The study was performed at 2 education and research hospitals. Coronary angiography archives of these 2 centers were reviewed retrospectively between May 2011 and 2012, and patients with SVGs remained for further analysis. After evaluation for inclusion and exclusion criteria, 120 patients with SVG remained for final analysis. Afterward, we divided the patients into 2 groups according to the presence or absence of SVGD. Of all the participants, 40 patients were with SVGD and 80 of them were with patent SVG. The SVGD was accepted as presence of at least 50% stenosis in at least 1 SVG. Presence of at least 1 SVG for ≥1 year and a positive cardiovascular stress test and/or presence of stable angina as an indication for coronary angiography were accepted as inclusion criteria. Exclusion criteria were accepted as following: presence of acute coronary syndrome, significant valvular heart disease, decompensated heart failure, malignancy, renal or hepatic failure, acute or chronic infectious disease, autoimmune disease, anemia (definition of anemia according to the World Health Organization was a hemoglobin level of <12 g/dL in women or <13 g/dL in men), hematologic disease, and acute or chronic pulmonary disease.
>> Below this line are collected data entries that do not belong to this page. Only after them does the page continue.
/-- R28, check by check, on a 302-byte image. -/
def ImageOk (image : List Byte) : Prop :=
  crc16 (image.take 300) = BitVec.ofNat 16 (u16At image 300)
    ∧ byteAt image 0 = 1
    ∧ 1 ≤ byteAt image 1 ∧ byteAt image 1 ≤ 48
    ∧ (∀ k < 48, byteAt image (252 + k) = 255
        ∨ (byteAt image (252 + k) / 16 ≤ 3 ∧ byteAt image (252 + k) % 16 ≤ 5))
    ∧ ((List.range 48).filter fun k => byteAt image (252 + k) ≠ 255).length = byteAt image 1
    ∧ (∀ r < 4, u16At image (8 + 4 * r) ≤ 16000
        ∧ 1 ≤ u16At image (10 + 4 * r) ∧ u16At image (10 + 4 * r) ≤ 4000)
    ∧ (∀ z < 6, u16At image (24 + 38 * z) ≤ 2500
        ∧ -624 ≤ s16At image (26 + 38 * z) ∧ s16At image (26 + 38 * z) ≤ 4000)
    ∧ ∀ z < 6, ∀ i < 17,
        -640 ≤ s16At image (28 + 38 * z + 2 * i) ∧ s16At image (28 + 38 * z + 2 * i) ≤ 4000

/-- What START NEW and START CONTINUE have in common (R11, R38, R43, R44, R60, R79, R99, R109, R126), for GENERAL `g`
and the board `d`: everything but the accounts. -/
def State.Begun (s t : State) (g : General) (d : Identity) : Prop :=
  let p := s.recipe.clampTo d
  let loaded := fun r : Fin 4 =>
    { s.rail.rails.get r with
      state := .off, regulatorOn := false, reference := 0, settleTimer := none, outRun := 0
      used := ((p.rails.get r).map RailSection.used).getD false
      order := (p.rails.get r).map RailSection.order
      setpoint := ((p.rails.get r).map RailSection.setpoint).getD 0
      window := ((p.rails.get r).map RailSection.window).getD 0
      settle := ((p.rails.get r).map RailSection.settle).getD 0 }
  t.recipe = p
    ∧ t.slot = { s.slot with
        state := .arming, endCause := .none, goGiven := false, paused := false, armTimer := some g.armTimeout }
    ∧ (∀ r, t.rail.rails.get r =
        if t.rail.startSeq.head? = some r then
          { loaded r with
            state := .ramping, regulatorOn := true, reference := (loaded r).setpoint, sampleV := 0, sampleI := 0,
            inWindow := false, settleTimer := some (loaded r).settle }
        else loaded r)
    ∧ (∀ r, r ∈ t.rail.startSeq ↔ (loaded r).used = true ∧ ∃ o, 1 ≤ o ∧ o ≤ 4 ∧ (loaded r).order = some o)
    ∧ (t.rail.startSeq.map fun r => (loaded r).order.getD 0).Pairwise (· ≤ ·)
    ∧ t.rail.seqComplete = false
    ∧ (∀ r, t.sock.softLimits.get r = ((p.rails.get r).map RailSection.soft).getD 0
        ∧ t.sock.hardLimits.get r = ((p.rails.get r).map RailSection.hard).getD 0)
    ∧ t.sock.retryLimit = g.retryLimit ∧ t.sock.cooldownTime = g.cooldown
    ∧ (∀ z x, p.zones.get z = some x → t.therm.zones.get z =
        { s.therm.zones.get z with
          state := .regulating, integrator := 0, u := 0, granted := 0, limited := false, inWindow := false,
          setpoint := x.setpoint, window := x.window, margin := x.margin, kp := x.kp, ki := x.ki })
    ∧ t.therm = { s.therm with
        zones := t.therm.zones
        slotBudget := { s.therm.slotBudget with budget := g.budget, scaled := false, overRun := 0, hold := false } }
    ∧ t.store = { s.store.setMode g.mode with lowWater := g.lowWater }
    ∧ (∀ c, t.exer.channels.get c = (p.channels.get c).getD ChannelSection.atReset)
    ∧ t.exer = { s.exer with
        timing := p.timing.getD { period := 0, offset := 0 }, channels := t.exer.channels, dynamic := g.dynamic,
        underrun := g.underrun, policy := g.policy, threshold := g.threshold, boundary := Settings.empty,
        staged := Settings.empty, compare := t.exer.compare }
    ∧ t.credit.target = g.target ∧ t.credit.runLimit = g.runLimit ∧ t.credit.currentRun = 0
    ∧ t.credit.timer = s.credit.timer
    ∧ t.ident = s.ident ∧ t.link = s.link ∧ t.freeCount = s.freeCount ∧ t.pending = s.pending

/-- Commands executed one after another, up to the first that does not complete. -/
def execAll : List Instr → State → Host.Outcome State Fault Refusal
  | [], s => .next s
  | c :: rest, s =>
    match exec c s with
    | .next t => execAll rest t
    | .fault f => .fault f
    | .refused x => .refused x

/-- The result codes of a request that is taken (R170). -/
def Result.taken : Result → Bool
  | .ok | .clamped | .accepted => true
  | _ => false

end Sys2Proof.Machine
end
Judkins technique was used for visualization of coronary arteries and coronary grafts. Each vessel was visualized in at least 2 different plane images. When it was indicated, visualization of aortic root was also performed by aortic root angiography. At least 2 cardiologist, who were blinded to patients’ characteristics, evaluated the coronary angiograms. Presence of ≥50% stenosis in at least 1 SVG was accepted as SVGD.

At both the centers, blood samples were collected after 12 hours of fasting between 8.00 and 10.00 am. Blood samples that were taken within 1 week before the index coronary angiography were reviewed from the archives of the hospitals. Complete blood count (CBC), biochemistry, and cholesterol panels were recorded. Coulter Counter LH Series (Beckman coulter Inc, Hialeah, Florida) was used for CBC analysis to detect the neutrophil and lymphocyte counts and other CBC parameters. Ejection fraction values (that was calculated with modified Simpson method) and demographic data were obtained from medical archives and if needed directly from patients by phone contact.

Present study was approved by the local ethics committee.

Results

The study group was composed of 120 patients. Of all participants, 80 patients were with patent SVG and 40 patients were with SVGD. Basal characteristics of the groups were presented in Table 1. Mean age was 66.0 ± 8.2 years in SVGD group and 66.8 ± 10.6 years in patients with patent SVG (P = .686). Most of the study participants were male. Mean SVG age was older in SVGD group than in the patent SVG group (8.3 ± 4.4, 6.1 ± 3.5 years, respectively, P = .004).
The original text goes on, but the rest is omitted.